Records>

Segment Open

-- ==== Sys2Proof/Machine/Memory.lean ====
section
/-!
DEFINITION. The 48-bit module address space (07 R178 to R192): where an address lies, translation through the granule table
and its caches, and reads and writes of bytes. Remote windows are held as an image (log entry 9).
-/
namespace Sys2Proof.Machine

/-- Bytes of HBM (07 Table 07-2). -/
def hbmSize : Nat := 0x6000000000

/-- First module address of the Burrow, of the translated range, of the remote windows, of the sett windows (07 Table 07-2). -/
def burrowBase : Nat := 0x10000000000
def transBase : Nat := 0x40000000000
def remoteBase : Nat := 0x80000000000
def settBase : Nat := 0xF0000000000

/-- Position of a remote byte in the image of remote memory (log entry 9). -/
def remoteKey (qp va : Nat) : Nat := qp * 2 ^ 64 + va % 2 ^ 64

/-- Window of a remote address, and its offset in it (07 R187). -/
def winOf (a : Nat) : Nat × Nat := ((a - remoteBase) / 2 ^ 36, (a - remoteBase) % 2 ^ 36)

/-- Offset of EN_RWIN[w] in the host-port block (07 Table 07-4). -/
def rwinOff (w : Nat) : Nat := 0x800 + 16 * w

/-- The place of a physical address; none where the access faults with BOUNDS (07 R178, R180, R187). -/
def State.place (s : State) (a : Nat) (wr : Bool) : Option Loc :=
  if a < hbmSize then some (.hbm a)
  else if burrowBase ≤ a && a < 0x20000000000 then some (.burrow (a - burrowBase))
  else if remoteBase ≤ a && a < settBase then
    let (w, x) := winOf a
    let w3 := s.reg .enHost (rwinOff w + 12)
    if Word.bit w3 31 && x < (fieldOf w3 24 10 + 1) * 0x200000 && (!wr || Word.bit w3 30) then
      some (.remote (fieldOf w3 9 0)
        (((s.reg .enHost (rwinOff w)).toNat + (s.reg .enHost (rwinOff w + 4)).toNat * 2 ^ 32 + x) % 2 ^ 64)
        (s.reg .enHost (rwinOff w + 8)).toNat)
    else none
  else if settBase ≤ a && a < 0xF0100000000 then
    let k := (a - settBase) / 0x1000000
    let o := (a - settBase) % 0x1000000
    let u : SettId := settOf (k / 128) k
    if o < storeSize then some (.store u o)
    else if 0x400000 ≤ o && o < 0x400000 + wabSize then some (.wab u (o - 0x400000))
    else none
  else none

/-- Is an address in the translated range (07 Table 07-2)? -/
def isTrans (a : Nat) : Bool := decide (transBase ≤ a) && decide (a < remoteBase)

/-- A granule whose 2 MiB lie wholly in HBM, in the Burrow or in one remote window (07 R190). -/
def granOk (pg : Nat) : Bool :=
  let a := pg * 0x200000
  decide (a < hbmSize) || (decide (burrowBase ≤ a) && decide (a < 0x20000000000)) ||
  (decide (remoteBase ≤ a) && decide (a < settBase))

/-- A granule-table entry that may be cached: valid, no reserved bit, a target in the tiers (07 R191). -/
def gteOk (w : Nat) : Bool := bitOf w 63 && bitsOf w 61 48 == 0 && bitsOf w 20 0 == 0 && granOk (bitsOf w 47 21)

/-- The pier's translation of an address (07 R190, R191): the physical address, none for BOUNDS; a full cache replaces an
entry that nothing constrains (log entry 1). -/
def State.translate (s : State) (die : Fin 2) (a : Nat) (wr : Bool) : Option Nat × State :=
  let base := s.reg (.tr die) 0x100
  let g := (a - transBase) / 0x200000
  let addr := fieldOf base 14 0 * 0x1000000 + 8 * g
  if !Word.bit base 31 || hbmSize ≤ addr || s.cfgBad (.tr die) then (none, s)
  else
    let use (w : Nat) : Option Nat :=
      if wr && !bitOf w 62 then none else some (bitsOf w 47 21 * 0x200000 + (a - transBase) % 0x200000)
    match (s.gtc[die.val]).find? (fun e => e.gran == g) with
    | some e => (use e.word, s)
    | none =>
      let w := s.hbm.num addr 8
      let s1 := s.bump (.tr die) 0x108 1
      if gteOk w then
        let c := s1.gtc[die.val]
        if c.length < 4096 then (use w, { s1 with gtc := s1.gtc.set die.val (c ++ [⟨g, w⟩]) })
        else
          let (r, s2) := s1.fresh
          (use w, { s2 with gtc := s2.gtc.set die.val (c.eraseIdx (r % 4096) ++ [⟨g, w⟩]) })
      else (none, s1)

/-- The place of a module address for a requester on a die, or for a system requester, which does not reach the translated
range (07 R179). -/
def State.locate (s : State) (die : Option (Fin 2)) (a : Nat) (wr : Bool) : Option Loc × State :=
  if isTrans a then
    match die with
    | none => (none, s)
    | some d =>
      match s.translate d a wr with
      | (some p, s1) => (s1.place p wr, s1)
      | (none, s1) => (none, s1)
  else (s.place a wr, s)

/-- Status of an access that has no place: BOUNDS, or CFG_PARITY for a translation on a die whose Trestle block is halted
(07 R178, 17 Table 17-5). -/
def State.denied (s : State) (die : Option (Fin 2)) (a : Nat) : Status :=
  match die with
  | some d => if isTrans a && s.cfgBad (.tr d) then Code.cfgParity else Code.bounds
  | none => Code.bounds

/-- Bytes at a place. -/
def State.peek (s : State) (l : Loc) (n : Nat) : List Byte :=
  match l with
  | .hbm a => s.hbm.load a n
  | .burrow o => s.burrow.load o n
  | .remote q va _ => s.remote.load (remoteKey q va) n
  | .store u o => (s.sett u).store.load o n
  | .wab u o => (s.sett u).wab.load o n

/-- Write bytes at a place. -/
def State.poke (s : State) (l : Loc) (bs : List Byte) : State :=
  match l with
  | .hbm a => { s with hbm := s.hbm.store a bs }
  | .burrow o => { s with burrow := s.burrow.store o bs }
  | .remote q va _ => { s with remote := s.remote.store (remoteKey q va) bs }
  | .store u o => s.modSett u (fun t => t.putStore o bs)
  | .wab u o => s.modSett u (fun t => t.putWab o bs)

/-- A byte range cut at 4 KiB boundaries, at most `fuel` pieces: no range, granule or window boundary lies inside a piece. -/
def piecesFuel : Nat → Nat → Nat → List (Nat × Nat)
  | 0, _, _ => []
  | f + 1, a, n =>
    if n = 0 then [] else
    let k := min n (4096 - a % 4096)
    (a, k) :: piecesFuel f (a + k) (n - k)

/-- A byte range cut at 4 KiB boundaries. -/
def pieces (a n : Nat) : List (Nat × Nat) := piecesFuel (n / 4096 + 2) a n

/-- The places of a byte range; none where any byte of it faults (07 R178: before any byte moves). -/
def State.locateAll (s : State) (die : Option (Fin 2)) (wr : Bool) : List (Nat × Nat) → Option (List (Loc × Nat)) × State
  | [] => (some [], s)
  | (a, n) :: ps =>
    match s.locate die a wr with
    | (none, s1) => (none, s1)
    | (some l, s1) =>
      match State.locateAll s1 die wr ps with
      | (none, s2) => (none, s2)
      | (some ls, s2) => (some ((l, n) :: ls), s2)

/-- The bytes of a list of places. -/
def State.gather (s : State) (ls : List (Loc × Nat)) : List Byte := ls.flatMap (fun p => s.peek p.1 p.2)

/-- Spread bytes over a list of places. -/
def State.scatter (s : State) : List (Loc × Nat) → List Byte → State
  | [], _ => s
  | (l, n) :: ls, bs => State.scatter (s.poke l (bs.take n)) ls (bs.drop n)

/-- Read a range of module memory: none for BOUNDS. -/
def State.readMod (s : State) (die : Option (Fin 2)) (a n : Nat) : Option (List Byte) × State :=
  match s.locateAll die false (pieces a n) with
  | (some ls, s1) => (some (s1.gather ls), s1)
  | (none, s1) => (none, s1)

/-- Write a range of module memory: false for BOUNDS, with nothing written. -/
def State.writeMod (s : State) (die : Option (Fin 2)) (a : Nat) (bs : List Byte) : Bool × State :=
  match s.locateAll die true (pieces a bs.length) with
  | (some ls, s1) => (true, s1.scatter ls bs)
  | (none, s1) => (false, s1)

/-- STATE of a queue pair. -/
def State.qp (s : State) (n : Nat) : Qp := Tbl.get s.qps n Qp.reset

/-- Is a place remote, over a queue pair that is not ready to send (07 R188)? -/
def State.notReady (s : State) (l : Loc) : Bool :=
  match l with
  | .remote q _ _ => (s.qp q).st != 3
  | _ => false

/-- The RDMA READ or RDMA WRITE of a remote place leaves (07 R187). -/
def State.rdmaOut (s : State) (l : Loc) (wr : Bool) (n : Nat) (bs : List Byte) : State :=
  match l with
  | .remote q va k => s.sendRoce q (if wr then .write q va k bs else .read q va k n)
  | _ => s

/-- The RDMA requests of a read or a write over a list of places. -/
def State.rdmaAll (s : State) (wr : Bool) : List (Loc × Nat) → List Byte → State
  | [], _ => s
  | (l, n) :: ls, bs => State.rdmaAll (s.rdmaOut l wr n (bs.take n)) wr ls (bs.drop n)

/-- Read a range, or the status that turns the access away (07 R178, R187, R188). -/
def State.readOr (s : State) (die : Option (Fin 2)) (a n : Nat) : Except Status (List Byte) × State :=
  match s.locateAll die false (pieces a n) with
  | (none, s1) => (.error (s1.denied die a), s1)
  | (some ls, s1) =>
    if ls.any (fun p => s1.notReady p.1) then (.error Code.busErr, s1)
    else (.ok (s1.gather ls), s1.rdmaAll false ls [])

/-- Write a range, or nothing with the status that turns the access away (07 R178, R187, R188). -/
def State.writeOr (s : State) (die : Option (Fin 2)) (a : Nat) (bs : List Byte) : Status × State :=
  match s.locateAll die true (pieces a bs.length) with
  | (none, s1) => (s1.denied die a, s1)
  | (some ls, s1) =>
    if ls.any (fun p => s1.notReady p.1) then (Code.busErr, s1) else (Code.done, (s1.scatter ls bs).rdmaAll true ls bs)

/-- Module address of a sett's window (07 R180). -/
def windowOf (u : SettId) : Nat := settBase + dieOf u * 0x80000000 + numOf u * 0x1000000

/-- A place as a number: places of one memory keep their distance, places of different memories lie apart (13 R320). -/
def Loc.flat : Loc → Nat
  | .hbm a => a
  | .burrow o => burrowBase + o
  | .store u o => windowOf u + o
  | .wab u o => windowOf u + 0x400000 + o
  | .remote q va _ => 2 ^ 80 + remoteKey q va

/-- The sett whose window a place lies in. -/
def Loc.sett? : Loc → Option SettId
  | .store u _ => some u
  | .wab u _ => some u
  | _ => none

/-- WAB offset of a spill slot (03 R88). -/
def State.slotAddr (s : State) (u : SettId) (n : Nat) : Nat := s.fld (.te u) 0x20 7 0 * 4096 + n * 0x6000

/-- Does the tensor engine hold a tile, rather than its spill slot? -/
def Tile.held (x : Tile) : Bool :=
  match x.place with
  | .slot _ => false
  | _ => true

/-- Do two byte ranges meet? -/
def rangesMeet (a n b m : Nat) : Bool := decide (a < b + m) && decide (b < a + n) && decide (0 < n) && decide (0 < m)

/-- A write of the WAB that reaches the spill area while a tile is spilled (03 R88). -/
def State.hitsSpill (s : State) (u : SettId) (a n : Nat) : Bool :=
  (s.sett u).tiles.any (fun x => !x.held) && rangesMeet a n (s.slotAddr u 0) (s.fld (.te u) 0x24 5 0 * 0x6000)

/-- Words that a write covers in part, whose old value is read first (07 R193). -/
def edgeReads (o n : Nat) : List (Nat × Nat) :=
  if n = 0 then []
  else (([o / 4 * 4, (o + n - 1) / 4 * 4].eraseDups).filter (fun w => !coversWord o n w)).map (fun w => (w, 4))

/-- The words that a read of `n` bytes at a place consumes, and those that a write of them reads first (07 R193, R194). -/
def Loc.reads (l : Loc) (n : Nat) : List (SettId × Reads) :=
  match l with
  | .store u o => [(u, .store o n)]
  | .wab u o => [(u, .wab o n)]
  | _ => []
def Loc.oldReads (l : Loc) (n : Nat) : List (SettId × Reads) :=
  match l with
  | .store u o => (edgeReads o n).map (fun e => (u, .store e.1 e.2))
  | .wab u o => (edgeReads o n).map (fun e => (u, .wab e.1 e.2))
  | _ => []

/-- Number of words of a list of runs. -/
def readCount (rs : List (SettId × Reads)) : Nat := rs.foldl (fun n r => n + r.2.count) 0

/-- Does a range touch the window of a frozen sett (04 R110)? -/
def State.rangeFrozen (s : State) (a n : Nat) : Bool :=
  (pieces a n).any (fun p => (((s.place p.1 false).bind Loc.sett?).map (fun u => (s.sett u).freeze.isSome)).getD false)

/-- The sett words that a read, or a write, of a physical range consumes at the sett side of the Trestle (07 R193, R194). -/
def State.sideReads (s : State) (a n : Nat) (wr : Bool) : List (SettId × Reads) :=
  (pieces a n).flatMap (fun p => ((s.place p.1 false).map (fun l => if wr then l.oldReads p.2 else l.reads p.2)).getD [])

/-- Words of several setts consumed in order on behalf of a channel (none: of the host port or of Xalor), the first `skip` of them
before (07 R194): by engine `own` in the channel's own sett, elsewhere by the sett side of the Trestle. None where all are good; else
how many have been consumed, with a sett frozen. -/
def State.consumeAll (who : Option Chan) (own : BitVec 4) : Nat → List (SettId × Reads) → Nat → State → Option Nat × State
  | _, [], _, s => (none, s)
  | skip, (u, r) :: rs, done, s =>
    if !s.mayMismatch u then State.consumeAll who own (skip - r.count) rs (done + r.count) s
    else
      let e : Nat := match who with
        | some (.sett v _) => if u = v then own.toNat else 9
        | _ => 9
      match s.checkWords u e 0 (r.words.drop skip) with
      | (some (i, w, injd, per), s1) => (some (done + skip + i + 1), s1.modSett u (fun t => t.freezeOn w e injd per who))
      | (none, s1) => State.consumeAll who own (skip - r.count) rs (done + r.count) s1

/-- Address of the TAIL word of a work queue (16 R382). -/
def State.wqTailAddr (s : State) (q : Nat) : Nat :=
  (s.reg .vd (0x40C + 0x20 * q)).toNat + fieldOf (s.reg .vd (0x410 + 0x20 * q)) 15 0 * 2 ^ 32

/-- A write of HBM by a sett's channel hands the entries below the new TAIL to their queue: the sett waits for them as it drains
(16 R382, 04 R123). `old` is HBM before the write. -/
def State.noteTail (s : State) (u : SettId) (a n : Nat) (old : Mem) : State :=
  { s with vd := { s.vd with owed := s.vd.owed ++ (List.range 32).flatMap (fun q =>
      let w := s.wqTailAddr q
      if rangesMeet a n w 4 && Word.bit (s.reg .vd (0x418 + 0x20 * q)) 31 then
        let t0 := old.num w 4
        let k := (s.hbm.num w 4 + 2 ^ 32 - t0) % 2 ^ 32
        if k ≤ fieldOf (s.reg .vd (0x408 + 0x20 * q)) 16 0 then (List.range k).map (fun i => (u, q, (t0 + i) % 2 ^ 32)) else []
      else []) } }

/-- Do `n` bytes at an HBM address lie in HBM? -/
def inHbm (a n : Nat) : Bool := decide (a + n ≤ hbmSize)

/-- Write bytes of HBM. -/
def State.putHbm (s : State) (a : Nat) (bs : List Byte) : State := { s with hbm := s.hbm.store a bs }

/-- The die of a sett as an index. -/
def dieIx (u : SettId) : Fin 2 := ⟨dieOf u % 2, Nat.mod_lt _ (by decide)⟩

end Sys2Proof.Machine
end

Segment Closed
Segment Open

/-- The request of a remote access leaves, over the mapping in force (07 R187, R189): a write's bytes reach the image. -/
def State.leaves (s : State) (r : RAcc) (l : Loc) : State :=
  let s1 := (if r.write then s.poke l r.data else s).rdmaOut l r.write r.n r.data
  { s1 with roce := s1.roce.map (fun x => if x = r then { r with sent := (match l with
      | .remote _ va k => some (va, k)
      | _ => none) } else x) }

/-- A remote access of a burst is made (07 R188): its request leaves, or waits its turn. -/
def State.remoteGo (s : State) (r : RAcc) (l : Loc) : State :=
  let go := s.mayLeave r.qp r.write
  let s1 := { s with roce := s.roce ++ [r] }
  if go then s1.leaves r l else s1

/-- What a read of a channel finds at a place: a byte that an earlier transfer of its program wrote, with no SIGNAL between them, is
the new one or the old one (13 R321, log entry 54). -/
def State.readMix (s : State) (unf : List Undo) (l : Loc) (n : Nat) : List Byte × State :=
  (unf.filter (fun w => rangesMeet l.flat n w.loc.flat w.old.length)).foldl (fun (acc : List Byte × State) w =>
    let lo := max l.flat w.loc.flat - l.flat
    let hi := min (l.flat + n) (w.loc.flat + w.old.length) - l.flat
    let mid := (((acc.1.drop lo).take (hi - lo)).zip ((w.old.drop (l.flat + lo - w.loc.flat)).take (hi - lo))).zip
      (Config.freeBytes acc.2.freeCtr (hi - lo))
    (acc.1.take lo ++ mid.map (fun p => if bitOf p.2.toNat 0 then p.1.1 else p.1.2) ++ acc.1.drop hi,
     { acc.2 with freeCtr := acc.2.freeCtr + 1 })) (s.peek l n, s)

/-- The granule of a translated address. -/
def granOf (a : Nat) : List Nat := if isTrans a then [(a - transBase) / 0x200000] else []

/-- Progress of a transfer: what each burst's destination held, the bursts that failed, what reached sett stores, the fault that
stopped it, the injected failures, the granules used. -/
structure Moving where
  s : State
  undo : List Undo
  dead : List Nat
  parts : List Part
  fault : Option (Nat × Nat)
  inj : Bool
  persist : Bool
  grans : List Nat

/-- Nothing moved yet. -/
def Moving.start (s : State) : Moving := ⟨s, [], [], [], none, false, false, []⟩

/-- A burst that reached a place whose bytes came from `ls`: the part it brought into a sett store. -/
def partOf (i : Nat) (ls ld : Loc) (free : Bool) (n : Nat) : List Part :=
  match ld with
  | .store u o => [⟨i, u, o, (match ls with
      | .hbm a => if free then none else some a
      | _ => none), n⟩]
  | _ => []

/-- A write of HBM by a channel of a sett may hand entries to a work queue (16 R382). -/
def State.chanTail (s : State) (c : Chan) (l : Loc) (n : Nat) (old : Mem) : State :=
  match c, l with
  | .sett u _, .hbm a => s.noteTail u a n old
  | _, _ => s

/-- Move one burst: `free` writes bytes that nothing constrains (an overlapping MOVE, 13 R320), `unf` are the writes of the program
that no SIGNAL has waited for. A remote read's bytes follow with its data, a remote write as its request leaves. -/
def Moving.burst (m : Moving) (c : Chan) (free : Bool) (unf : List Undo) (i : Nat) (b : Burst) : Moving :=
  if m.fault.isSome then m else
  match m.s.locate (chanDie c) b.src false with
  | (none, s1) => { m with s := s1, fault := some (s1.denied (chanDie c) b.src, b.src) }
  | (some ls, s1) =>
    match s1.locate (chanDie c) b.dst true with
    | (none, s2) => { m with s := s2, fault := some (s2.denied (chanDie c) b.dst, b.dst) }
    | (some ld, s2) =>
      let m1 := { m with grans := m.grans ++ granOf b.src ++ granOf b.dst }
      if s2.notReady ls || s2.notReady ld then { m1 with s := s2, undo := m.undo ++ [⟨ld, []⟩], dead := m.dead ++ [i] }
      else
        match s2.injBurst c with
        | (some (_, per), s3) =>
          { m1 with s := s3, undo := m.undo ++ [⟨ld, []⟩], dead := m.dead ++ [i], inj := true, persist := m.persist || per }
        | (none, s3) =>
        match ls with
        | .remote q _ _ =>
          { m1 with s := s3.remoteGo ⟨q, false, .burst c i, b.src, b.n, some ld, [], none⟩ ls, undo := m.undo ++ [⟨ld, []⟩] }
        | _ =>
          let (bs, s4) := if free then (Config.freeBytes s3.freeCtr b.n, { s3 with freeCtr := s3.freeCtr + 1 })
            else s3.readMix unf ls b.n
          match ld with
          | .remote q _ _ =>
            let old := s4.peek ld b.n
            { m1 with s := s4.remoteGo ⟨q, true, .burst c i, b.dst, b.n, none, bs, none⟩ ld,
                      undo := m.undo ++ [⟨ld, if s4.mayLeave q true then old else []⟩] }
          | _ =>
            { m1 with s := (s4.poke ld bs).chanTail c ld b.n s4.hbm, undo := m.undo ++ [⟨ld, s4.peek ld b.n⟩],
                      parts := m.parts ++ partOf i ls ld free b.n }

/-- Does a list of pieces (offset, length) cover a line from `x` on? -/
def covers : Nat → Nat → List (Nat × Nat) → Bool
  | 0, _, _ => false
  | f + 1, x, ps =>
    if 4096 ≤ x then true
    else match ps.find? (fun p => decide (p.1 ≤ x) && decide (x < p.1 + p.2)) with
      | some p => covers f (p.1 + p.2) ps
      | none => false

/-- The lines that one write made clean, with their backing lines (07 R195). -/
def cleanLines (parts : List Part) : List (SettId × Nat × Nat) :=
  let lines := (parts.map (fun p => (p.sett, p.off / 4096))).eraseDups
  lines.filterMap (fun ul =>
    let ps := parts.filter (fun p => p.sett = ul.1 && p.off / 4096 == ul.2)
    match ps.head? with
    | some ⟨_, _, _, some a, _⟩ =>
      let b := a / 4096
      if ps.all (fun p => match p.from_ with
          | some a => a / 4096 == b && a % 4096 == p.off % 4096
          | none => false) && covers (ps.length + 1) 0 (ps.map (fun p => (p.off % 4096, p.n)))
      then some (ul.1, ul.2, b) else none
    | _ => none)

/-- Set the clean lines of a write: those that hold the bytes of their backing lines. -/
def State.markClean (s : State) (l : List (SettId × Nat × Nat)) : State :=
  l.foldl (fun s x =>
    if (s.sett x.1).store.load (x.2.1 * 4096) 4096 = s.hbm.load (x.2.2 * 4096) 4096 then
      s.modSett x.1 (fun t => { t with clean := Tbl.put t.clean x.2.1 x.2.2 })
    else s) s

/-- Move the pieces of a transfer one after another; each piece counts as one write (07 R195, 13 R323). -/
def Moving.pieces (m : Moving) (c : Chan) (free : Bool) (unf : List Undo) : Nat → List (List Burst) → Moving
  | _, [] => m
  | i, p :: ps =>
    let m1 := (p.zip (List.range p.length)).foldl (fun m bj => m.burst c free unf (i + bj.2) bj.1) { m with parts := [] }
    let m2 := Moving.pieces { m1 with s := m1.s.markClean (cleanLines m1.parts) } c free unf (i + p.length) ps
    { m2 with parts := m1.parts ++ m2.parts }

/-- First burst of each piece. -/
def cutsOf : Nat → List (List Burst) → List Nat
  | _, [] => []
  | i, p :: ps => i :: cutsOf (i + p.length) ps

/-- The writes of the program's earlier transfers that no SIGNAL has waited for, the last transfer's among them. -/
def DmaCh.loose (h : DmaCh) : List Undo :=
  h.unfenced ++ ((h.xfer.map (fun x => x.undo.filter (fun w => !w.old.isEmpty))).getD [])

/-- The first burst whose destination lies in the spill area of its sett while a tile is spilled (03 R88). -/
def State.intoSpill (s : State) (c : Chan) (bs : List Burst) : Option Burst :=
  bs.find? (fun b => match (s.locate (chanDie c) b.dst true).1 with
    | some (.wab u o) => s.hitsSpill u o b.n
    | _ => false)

Segment Closed

Task item>
Extract the lines of the preceding material that run from the line with "-- ==== Sys2Proof/Machine/Memory.lean" through the line with "def remoteBase : Nat := 0x80000000000", inclusive, reproducing them exactly and adding nothing.

Answer to this task>
-- ==== Sys2Proof/Machine/Memory.lean ====
section
/-!
DEFINITION. The 48-bit module address space (07 R178 to R192): where an address lies, translation through the granule table
and its caches, and reads and writes of bytes. Remote windows are held as an image (log entry 9).
-/
namespace Sys2Proof.Machine

/-- Bytes of HBM (07 Table 07-2). -/
def hbmSize : Nat := 0x6000000000

/-- First module address of the Burrow, of the translated range, of the remote windows, of the sett windows (07 Table 07-2). -/
def burrowBase : Nat := 0x10000000000
def transBase : Nat := 0x40000000000
def remoteBase : Nat := 0x80000000000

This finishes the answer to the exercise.